Published: 2021-03-13 11:22
Last Updated: 2021-04-17 15:44
According to Saudi Arabia's Public Health Authority Saturday, there were no reports of severe complications that were linked to the AstraZeneca vaccine in the Kingdom, following the suspension of the vaccine witnessed in several European countries over its alleged link to blood clots.
Thursday, the British government defended the Oxford Univeristy-AstraZeneca vaccine against the coronavirus, after Denmark and Norway suspended its use, and confirmed its continuation of the kingdom's vaccination campaign with these doses.
“We have not detected any side effects from the licensed vaccines in the Kingdom, other than the simple side effects, which were previously observed in clinical trials,” said the Authority Saturday.
Although several countried have withdrawn the vaccine, there has been no evidence linking the vaccine with the complications reported so far, they said.

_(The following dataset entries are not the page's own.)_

-- ==== Sys2Proof/Machine/Views.lean ====
section
/-! DEFINITION. The derived state-machine views of the units: encoder (R156), sequencer (R176), door
monitor (R202) and controller (R236). They read the state and add none. `none` is a state the spec
calls transient or gives no view of (log 23). -/

namespace Sys2Proof.Machine

/-- `enc` (R156). -/
inductive EncView where
  | idle
  | start
  | data (j : Fin 8)
  | endMark
  deriving DecidableEq, Repr

/-- The slot in progress from how many of a SEND's 20 primitives are left (R156). -/
def encOfRemaining : Nat → Option EncView
  | 18 => some .start
  | 16 => some (.data 0)
  | 14 => some (.data 1)
  | 12 => some (.data 2)
  | 10 => some (.data 3)
  | 8 => some (.data 4)
  | 6 => some (.data 5)
  | 4 => some (.data 6)
  | 2 => some (.data 7)
  | 0 => some .endMark
  | _ => none

/-- The main context's last fetched operation while its wait or its queue lasts: the one before the
pc (R25, R26). -/
def State.inFlight (s : State) : Option Instr :=
  match s.m.pc with
  | 0 => none
  | pc + 1 => (s.par.progM[pc]?).bind (fun w => (decode w).toOption)

/-- Primitives of one group: four SENDs and the trailer (R171). -/
def groupLength : Nat := 81

/-- The encoder view inside a CYCLE with `left` primitives queued; the trailer is `idle` only where
nothing is queued behind it (R156). -/
def encInCycle (left : Nat) : Option EncView :=
  match left % groupLength with
  | 0 => if left = 0 then some .idle else none
  | x + 1 => encOfRemaining (x % 20)

/-- A primitive of a SEND: every primitive but a group's trailer (R151, R171). -/
def Prim.ofSend : Prim → Bool
  | .plvl _ => true
  | .pwait n => decide (n ≠ tTrail)

/-- The encoder view (R156). With no wait in progress it is `idle` exactly where no SEND primitive is
queued; between two slots it is none of the rule's states (log 23). -/
def State.encoder (s : State) : Option EncView :=
  if s.m.wait = 0 then (if s.m.q.any Prim.ofSend then none else some .idle)
  else
    match s.inFlight with
    | some (.send _) => encOfRemaining s.m.q.length
    | some (.cycle _ _) => encInCycle s.m.q.length
    | _ => some .idle

/-- The sequencer's counters (R176): `c` is `none` in the trailer. -/
structure SeqView where
  rep : Nat
  k : Nat
  c : Option Nat
  deriving DecidableEq, Repr

/-- The counters from a primitive's index within the CYCLE (R174, R176). -/
def seqOfIndex (x : Nat) : SeqView :=
  { rep := x / groupLength / nInner + 1
    k := nInner - x / groupLength % nInner
    c := if x % groupLength < 80 then some (x % groupLength / 20) else none }

/-- The sequencer view (R176): none unless a CYCLE is in flight. Between two primitives the next one
counts: a character or a trailer has ended when its last wait has. -/
def State.sequencer (s : State) : Option SeqView :=
  match s.inFlight with
  | some (.cycle _ r) =>
    let next := nInner * groupLength * r.toNat - s.m.q.length
    if 0 < s.m.wait then some (seqOfIndex (next - 1))
    else if s.m.q = [] then none
    else some (seqOfIndex next)
  | _ => none

/-- DoorMonitor's states (R202). -/
inductive DoorView where
  | idle
  | debouncing
  deriving DecidableEq, Repr

/-- The DoorMonitor view (R202). -/
def State.doorMonitor (s : State) : DoorView :=
  match s.ctx with
  | .isr => if 0 < s.i.wait then .debouncing else .idle
  | .main => .idle

/-- InjectionController's phases (R236). -/
inductive ControllerView where
  | warmA
  | warmB
  | warmC
  | transmit
  | idle
  deriving DecidableEq, Repr

/-- The controller phase view of the fixed PROG_M (R236). -/
def State.controller (s : State) : Option ControllerView :=
  match s.m.pc with
  | 2 => if 0 < s.m.wait then some .warmA else none
  | 4 => if 0 < s.m.wait then some .warmB else none
  | 6 => if 0 < s.m.wait then some .warmC else none
  | 7 => if s.m.q ≠ [] ∨ 0 < s.m.wait then some .transmit else none
  | 10 => if s.m.q = [] ∧ s.m.wait = 0 then some .idle else none
  | _ => none

end Sys2Proof.Machine
end

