@[simp] theorem State.setCur_fault (s : State) (c : CtxState) : (s.setCur c).fault = s.fault := by
  cases h : s.ctx <;> simp [State.setCur, h]

@[simp] theorem State.setCur_pos (s : State) (c : CtxState) : (s.setCur c).pos = s.pos := by
  cases h : s.ctx <;> simp [State.setCur, h]

@[simp] theorem State.setCur_par (s : State) (c : CtxState) : (s.setCur c).par = s.par := by
  cases h : s.ctx <;> simp [State.setCur, h]

@[simp] theorem State.setPc_arm (s : State) (n : Nat) : (s.setPc n).arm = s.arm := by
  simp [State.setPc]

@[simp] theorem State.setPc_pending (s : State) (n : Nat) : (s.setPc n).pending = s.pending := by
  simp [State.setPc]

@[simp] theorem State.setPc_ie (s : State) (n : Nat) : (s.setPc n).ie = s.ie := by
  simp [State.setPc]

@[simp] theorem State.setPc_doorPrev (s : State) (n : Nat) : (s.setPc n).doorPrev = s.doorPrev := by
  simp [State.setPc]

@[simp] theorem State.setPc_ctx (s : State) (n : Nat) : (s.setPc n).ctx = s.ctx := by
  simp [State.setPc]

@[simp] theorem State.setPc_halted (s : State) (n : Nat) : (s.setPc n).halted = s.halted := by
  simp [State.setPc]

@[simp] theorem State.setPc_data (s : State) (n : Nat) : (s.setPc n).data = s.data := by
  simp [State.setPc]

@[simp] theorem State.setPc_gate (s : State) (n : Nat) : (s.setPc n).gate = s.gate := by
  simp [State.setPc]

@[simp] theorem State.setPc_fault (s : State) (n : Nat) : (s.setPc n).fault = s.fault := by
  simp [State.setPc]

@[simp] theorem State.setPc_pos (s : State) (n : Nat) : (s.setPc n).pos = s.pos := by
  simp [State.setPc]

@[simp] theorem State.setPc_par (s : State) (n : Nat) : (s.setPc n).par = s.par := by
  simp [State.setPc]

@[simp] theorem State.setQ_arm (s : State) (q : List Prim) : (s.setQ q).arm = s.arm := by
  simp [State.setQ]

@[simp] theorem State.setQ_pending (s : State) (q : List Prim) : (s.setQ q).pending = s.pending := by
  simp [State.setQ]

@[simp] theorem State.setQ_ie (s : State) (q : List Prim) : (s.setQ q).ie = s.ie := by
  simp [State.setQ]

@[simp] theorem State.setQ_doorPrev (s : State) (q : List Prim) : (s.setQ q).doorPrev = s.doorPrev := by
  simp [State.setQ]

@[simp] theorem State.setQ_ctx (s : State) (q : List Prim) : (s.setQ q).ctx = s.ctx := by
  simp [State.setQ]

@[simp] theorem State.setQ_halted (s : State) (q : List Prim) : (s.setQ q).halted = s.halted := by
  simp [State.setQ]

@[simp] theorem State.setQ_data (s : State) (q : List Prim) : (s.setQ q).data = s.data := by
  simp [State.setQ]

@[simp] theorem State.setQ_gate (s : State) (q : List Prim) : (s.setQ q).gate = s.gate := by
  simp [State.setQ]

@[simp] theorem State.setQ_fault (s : State) (q : List Prim) : (s.setQ q).fault = s.fault := by
  simp [State.setQ]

In turn, the Ministry of Health's spokesman Mohammed Al-Abd Al-Ali tweeted: “We assure you that some of these countries have returned to using it after it was proven safe,. We confirm that the vaccines in the Kingdom are safe and effective,”
Danish authorities announced the suspension of the use of the AstraZeneca vaccine temporarily after patients developed blood clots after receiving the vaccine, and Norway followed suit.
In turn, British Prime Minister Boris Johnson's spokesman said Denmark had stressed that there was no confirmed link between the vaccine and blood clots.
Monday, Austria announced the suspension of the use AstraZeneca vaccines after a 49-year-old nurse died from "severe blood clotting problems" days after receiving the vaccine.
Four other European countries, namely Estonia, Latvia, Lithuania and Luxembourg, have also suspended the use of the AstraZeneca vaccines, which was sent to 17 European countries and contains one million doses.
However, AstraZeneca Friday issued a statement saying: “An analysis of our safety data of more than 10 million records has shown no evidence of an increased risk of pulmonary embolism or deep vein thrombosis in any defined age group, gender, batch or in any particular country.”
They added, “In fact, the observed number of these types of events are significantly lower in those vaccinated than would be expected among the general population.”
Additionally, the World Health Organization (WHO) also stressed that there was no link between the vaccine and blood clots.